컴퓨터, OS 및 파이썬이 64비트인 경우 mmap 모듈을 사용하여 파일 내용을 메모리에 매핑하고 인덱스와 슬라이스로 액세스할 수 있습니다.다음으로 설명서의 예를 제시하겠습니다.

import mmap
with open("hello.txt", "r+") as f:
    # memory-map the file, size 0 means whole file
    map = mmap.mmap(f.fileno(), 0)
    # read content via standard file methods
    print map.readline()  # prints "Hello Python!"
    # read content via slice notation
    print map[:5]  # prints "Hello"
    # update content using slice notation;
    # note that new content must have same size
    map[6:] = " world!\n"
    # ... and read again using standard file methods
    map.seek(0)
    print map.readline()  # prints "Hello  world!"
    # close the map
    map.close()

컴퓨터, OS 또는 파이썬 중 하나가 32비트인 경우 mmaping 대용량 파일은 주소 공간의 대부분을 예약하여 프로그램에서 메모리를 부족하게 만들 수 있습니다.

f = ... # file-like object, i.e. supporting read(size) function and 
        # returning empty string '' when there is nothing to read

def chunked(file, chunk_size):
    return iter(lambda: file.read(chunk_size), '')

for data in chunked(f, 65536):
    # process the data

업데이트: 이 접근법에 대한 자세한 내용은 https://stackoverflow.com/a/4566523/38592를 참조하십시오.

파이썬 3.8 이상에서는while루프:

with open("somefile.txt") as f:
    while chunk := f.read(8192):
        do_something(chunk)

물론 원하는 청크기를 사용할 수 있습니다.8192(2**13) 바이트입니다.파일 크기가 청크 크기의 배수가 아닌 한 마지막 청크는 청크 크기보다 작습니다.

python의 공식 문서를 참조하십시오.https://docs.python.org/3/library/functions.html#iter

아마도 이 방법은 더 비단어적인 방법일 것이다.

"""A file object returned by open() is a iterator with
read method which could specify current read's block size
"""
with open('mydata.db', 'r') as f_in:
    block_read = partial(f_in.read, 1024 * 1024)
    block_iterator = iter(block_read, '')

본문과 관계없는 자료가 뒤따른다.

-- ==== Sys2Proof/Machine/Dispatch.lean ====
section
/-!
DEFINITION. The meaning of every instruction of Syntax.lean: one arm per constructor.
-/
namespace Sys2Proof.Machine
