/-- R343 to R346, R353 to R365: packets where they arrive, in the `SEQ` order of their pair, and at their source. That a
die's landing queue has room is a free value (log 48). A module that holds in reset takes no packet (R448). -/
def Obligations.PacketEvents : Prop :=
  let posts := fun (i : Instr) (ok : Packet → State → Prop) (act : Packet → State → State) =>
    ∀ (s : State) p, s.ev.pkt = some p → s.tripped = false →
      (s.ev.flag = true ∨ (p.srcPkg = s.pkgNum ∧ p.dstPkg = s.pkgNum)) → s.ev.granted = false →
      let u := s.hear p.dstDie p.srcPkg
      let v : State := { u with freeIx := u.freeIx + b2n (!(u.die p.dstDie).landing.isEmpty) }
      (u.turnOf p = .now → ok p v → exec i s = .next (
        if u.noRoom p.dstDie then ({ u with freeIx := u.freeIx + 1 } : State).busy p else act p v))
      ∧ (u.turnOf p = .done → exec i s = .next (u.sendPacket (ackOf p [])))
      ∧ (u.turnOf p = .ahead → exec i s = .next (u.busy p))
  let lands := fun (p : Packet) (u : State) =>
    (u.modDie p.dstDie (fun k => { k with landing := k.landing ++ [(pairKey p.srcPkg p.srcDie, p.seq)] })).land p []
      (landElems p)
  let arrives := fun (s : State) (p : Packet) => s.ev.pkt = some p ∧ s.tripped = false ∧
    (s.ev.flag = true ∨ (p.srcPkg = s.pkgNum ∧ p.dstPkg = s.pkgNum))
  posts .globalWritePacket (fun p u => (p.route = 0 ∨ bitAt p.addr 51 = false) ∧ u.portDown (globalBytes p).1 = false)
    (fun p u => ((u.writeWords p.dstDie (requesterOf p) (u.trusts (requesterOf p)) (globalBytes p).1 (globalBytes p).2).turnPast
      p).answerAfter u
      p.dstDie (ackOf p []))
  ∧ posts .lanternPacket (fun _ _ => True) lands
  ∧ posts .fullStorePacket (fun _ _ => True) lands
  ∧ posts .wakePacket (fun _ _ => True) (fun p u => (match u.place p.addr with
      | .dieShared d off => if 0x8000 ≤ off && off < 0x8200 then
          u.at_ u.cue .wakeRegister { die := d, n := (off - 0x8000) / 8, width := 8, value := BitVec.ofNat 64 (ofLe p.payload) }
        else u
      | _ => u).performed p [])
  ∧ (∀ (s : State) p c eop a v,
    let old : Word := BitVec.ofNat 32 (ofLe ((s.core c).sp.readN a 4))
    let rest := (landElems p).drop (s.ev.causes.length + 1)
    arrives s p → s.ev.granted = true → (landElems p)[s.ev.causes.length]? = some (some (c, eop, a, v)) →
    let runs := fun (t : State) => exec .lanternPacket s = .next t ∧ exec .fullStorePacket s = .next t
    let put := fun (w : Word) =>
      runs ((s.portWrite c (cellsOf a (toLe 4 w.toNat)) [(a / 4, false)]).land p (s.ev.causes ++ [0]) rest)
    (s.ev.n = 1 → put (s.ev.value.setWidth 32))
    ∧ (s.ev.n ≠ 1 → s.entryRefusal p.owner (c, eop, a, v) = 0 →
      (eop < 0x10 → put (mergeBytes old v eop))
      ∧ (0x10 ≤ eop → (s.core c).spMarks.get false (a / 4) = true → runs (s.land p (s.ev.causes ++ [0]) rest))
      ∧ (0x10 ≤ eop → (s.core c).spMarks.get false (a / 4) = false → runs (s.portAsk c a 0 true (packetEvent p)
          { pkt := some p, causes := s.ev.causes, flag := true, n := 1, value := (eopResult eop old v).setWidth 64 })))
    ∧ (s.ev.n ≠ 1 → s.entryRefusal p.owner (c, eop, a, v) ≠ 0 →
      runs (s.land p (s.ev.causes ++ [s.entryRefusal p.owner (c, eop, a, v)]) rest)))
  ∧ (∀ (s : State) p, arrives s p → exec .unknownPacketDiscard s
      = .next ((s.hear p.dstDie p.srcPkg).dieRec p.dstDie 0x56 (reqWord s.pkgNum p.dstDie 0 4) p.addr p.type))
  ∧ (∀ (s : State) p,
    let h := s.hear p.dstDie p.srcPkg
    let u : State := { h with freeIx := h.freeIx + b2n (!(h.die p.dstDie).landing.isEmpty) }
    let r := u.agentAtomic p.dstDie (requesterOf p) p.addr p.aux
      (BitVec.ofNat 32 (ofLe (p.payload.take 4))) (BitVec.ofNat 32 (ofLe ((p.payload.drop 4).take 4)))
    arrives s p → (p.route = 0 ∨ bitAt p.addr 51 = false) →
    let full : State := ({ h with freeIx := h.freeIx + 1 } : State).busy p
    u.portDown p.addr = false →
    (u.place p.addr = .host → exec .readRequestPacket s = .next (if h.noRoom p.dstDie then full else
      u.answerAfter u p.dstDie { answer p 5 with
        addr := p.addr
        marks := packElems 1 ((wordsOf p.addr p.aux).map (fun w => b2n (u.pmark (4 * w) 4)))
        payload := u.pread p.addr p.aux ++ List.replicate ((8 - p.aux % 8) % 8) 0 }))
    ∧ exec .atomicRequestPacket s = .next (if h.noRoom p.dstDie then full else r.2.answerAfter u p.dstDie { answer p 7 with
        addr := p.addr, marks := b2n r.1.2, payload := toLe 8 r.1.1 }))
  ∧ (∀ (s : State) p t u, arrives s p →
    let v := s.hear p.dstDie p.srcPkg
    (v.die p.dstDie).tagUse.find? (fun e => e.1 == p.tag) = some (t, u) →
    ((v.die p.dstDie).tagAge.get 0 t = p.age →
      exec .readReplyPacket s = .next ((v.freeTag p.dstDie t).reply u (p.addr % 64) p.payload p.marks)
      ∧ exec .atomicReplyPacket s = .next ((v.freeTag p.dstDie t).reply u (p.addr % 64) p.payload p.marks))
    ∧ ((v.die p.dstDie).tagAge.get 0 t ≠ p.age →
      let w := v.setDie p.dstDie { v.die p.dstDie with latereply := (v.die p.dstDie).latereply + 1 }
      exec .readReplyPacket s = .next w ∧ exec .atomicReplyPacket s = .next w))
  ∧ (∀ (s : State) p e, arrives s p →
    let u := s.hear p.dstDie p.srcPkg
    (u.die p.dstDie).posted.find? (fun e => e.pkt.dstPkg == p.srcPkg && e.pkt.dstDie == p.srcDie && e.pkt.seq == p.ack) = some e →
    (e.pkt.type ≠ 11 ∨ (∀ x ∈ p.causes, x = 0) →
      exec .acknowledgementPacket s = .next (u.acknowledged p.dstDie e p.causes))
    ∧ (e.pkt.type = 11 → (∃ x ∈ p.causes, x ≠ 0) →
      exec .acknowledgementPacket s = .next (u.wakeLost p.dstDie e)))
  ∧ (∀ (s : State) p, s.ev.pkt = some p → s.tripped = true → s.ev.granted = false →
    ∀ i ∈ ([.globalWritePacket, .lanternPacket, .fullStorePacket, .wakePacket, .unknownPacketDiscard, .readRequestPacket,
      .atomicRequestPacket, .readReplyPacket, .atomicReplyPacket, .acknowledgementPacket, .barrierArrivalPacket,
      .barrierReleasePacket] : List Instr), exec i s = .next s)
  ∧ (∀ (s : State) p u rest, (s.die s.ev.die).tagWait = (p, u) :: rest → (s.die s.ev.die).freeTag.isSome = true →
    let v := (s.modDie s.ev.die (fun k => { k with tagWait := rest })).takeTag s.ev.die p u
    exec .tagGrant s = .next (if rest.isEmpty then v else v.at_ v.cue .tagGrant { die := s.ev.die }))
  ∧ (∀ (s : State) t u, (s.die s.ev.die).tagUse.find? (fun e => e.1 == s.ev.n) = some (t, u) →
    (s.die s.ev.die).tagAge.get 0 s.ev.n = s.ev.m →
    (s.ev.flag = true ∨ (s.die s.ev.die).tagDue.get 0 s.ev.n ≤ s.cue) →
    let v := (s.modDie s.ev.die (fun k => { k with tagAge := k.tagAge.put s.ev.n ((s.ev.m + 1) % 8) })).unstall (fun p =>
      (p.type == 4 || p.type == 6) && p.srcPkg == s.pkgNum && p.srcDie == s.ev.die && p.tag == s.ev.n && p.age == s.ev.m)
    exec .requestTimeout s = .next ((v.poisonLine.2.freeTag s.ev.die s.ev.n).reply u 0 v.poisonLine.1 (2 ^ 16 - 1)))
  ∧ (∀ (s : State) e, (s.die s.ev.die).posted.find? (fun e => e.id == s.ev.n) = some e →
    let ended := fun (u : State) => u.unstall (fun p => isPosted p && p.srcPkg == u.pkgNum && p.srcDie == s.ev.die
      && p.dstPkg == e.pkt.dstPkg && p.dstDie == e.pkt.dstDie && p.seq == e.pkt.seq)
    exec .postedPacketTimeout s = .next ((ended s).acknowledged s.ev.die e (wholeRefusal e.pkt))
    ∧ exec .wakeAckTimeout s = .next ((ended (s.dieRec s.ev.die 0x56 (reqWord s.pkgNum s.ev.die 0 4) e.pkt.addr
        0x0B)).acknowledged s.ev.die e []))
  ∧ (∀ (s : State) p, s.ev.pkt = some p →
    let asks := isPosted p = true ∨ p.type = 4 ∨ p.type = 6
    (s.ev.n = 0 → asks → p.busy ≠ 0 → p.srcPkg = s.pkgNum → exec .packetResend s = .next (s.returned p))
    ∧ ((s.ev.n ≠ 0 ∨ ¬ asks ∨ p.busy = 0 ∨ p.srcPkg ≠ s.pkgNum) → p.type ≠ 2 →
      (s.wanted p = true → exec .packetResend s = .next (s.sendPacket p))
      ∧ (s.wanted p = false → exec .packetResend s = .next s)))
  ∧ (∀ s : State,
    let u := s.enterDue s.ev.die
    ((u.die s.ev.die).lantern s.ev.n).state = 1 → ((u.die s.ev.die).lantern s.ev.n).deadline ≤ s.cue →
    exec .lanternBurnDeadline s = .next (u.emit s.ev.die s.ev.n).barrierPump)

    for index, block in enumerate(block_iterator, start=1):
        block = process_block(block)  # process your block data

        with open(f'{index}.txt', 'w') as f_out:
            f_out.write(block)

이렇게 쓸 수 있을 것 같아요.

def read_file(path, block_size=1024): 
    with open(path, 'rb') as f: 
        while True: 
            piece = f.read(block_size) 
            if piece: 
                yield piece 
            else: 
                return

for piece in read_file(path):
    process_piece(piece)

평판이 낮기 때문에 코멘트는 할 수 없지만 Silent Ghosts 솔루션은 file.readlines([sizehint])를 사용하면 훨씬 쉬워집니다.

python 파일 메서드

edit: Silent Ghost는 맞지만 다음보다 더 나은 방법이 될 것입니다.

s = "" 
for i in xrange(100): 
   s += file.next()

저도 비슷한 상황이에요.청크기(바이트)를 알고 있는지 여부는 확실하지 않습니다.보통 잘 모르지만 필요한 레코드(행)의 수는 알고 있습니다.

def get_line():
     with open('4gb_file') as file:
         for i in file:
             yield i

lines_required = 100
gen = get_line()
chunk = [i for i, j in zip(gen, range(lines_required))]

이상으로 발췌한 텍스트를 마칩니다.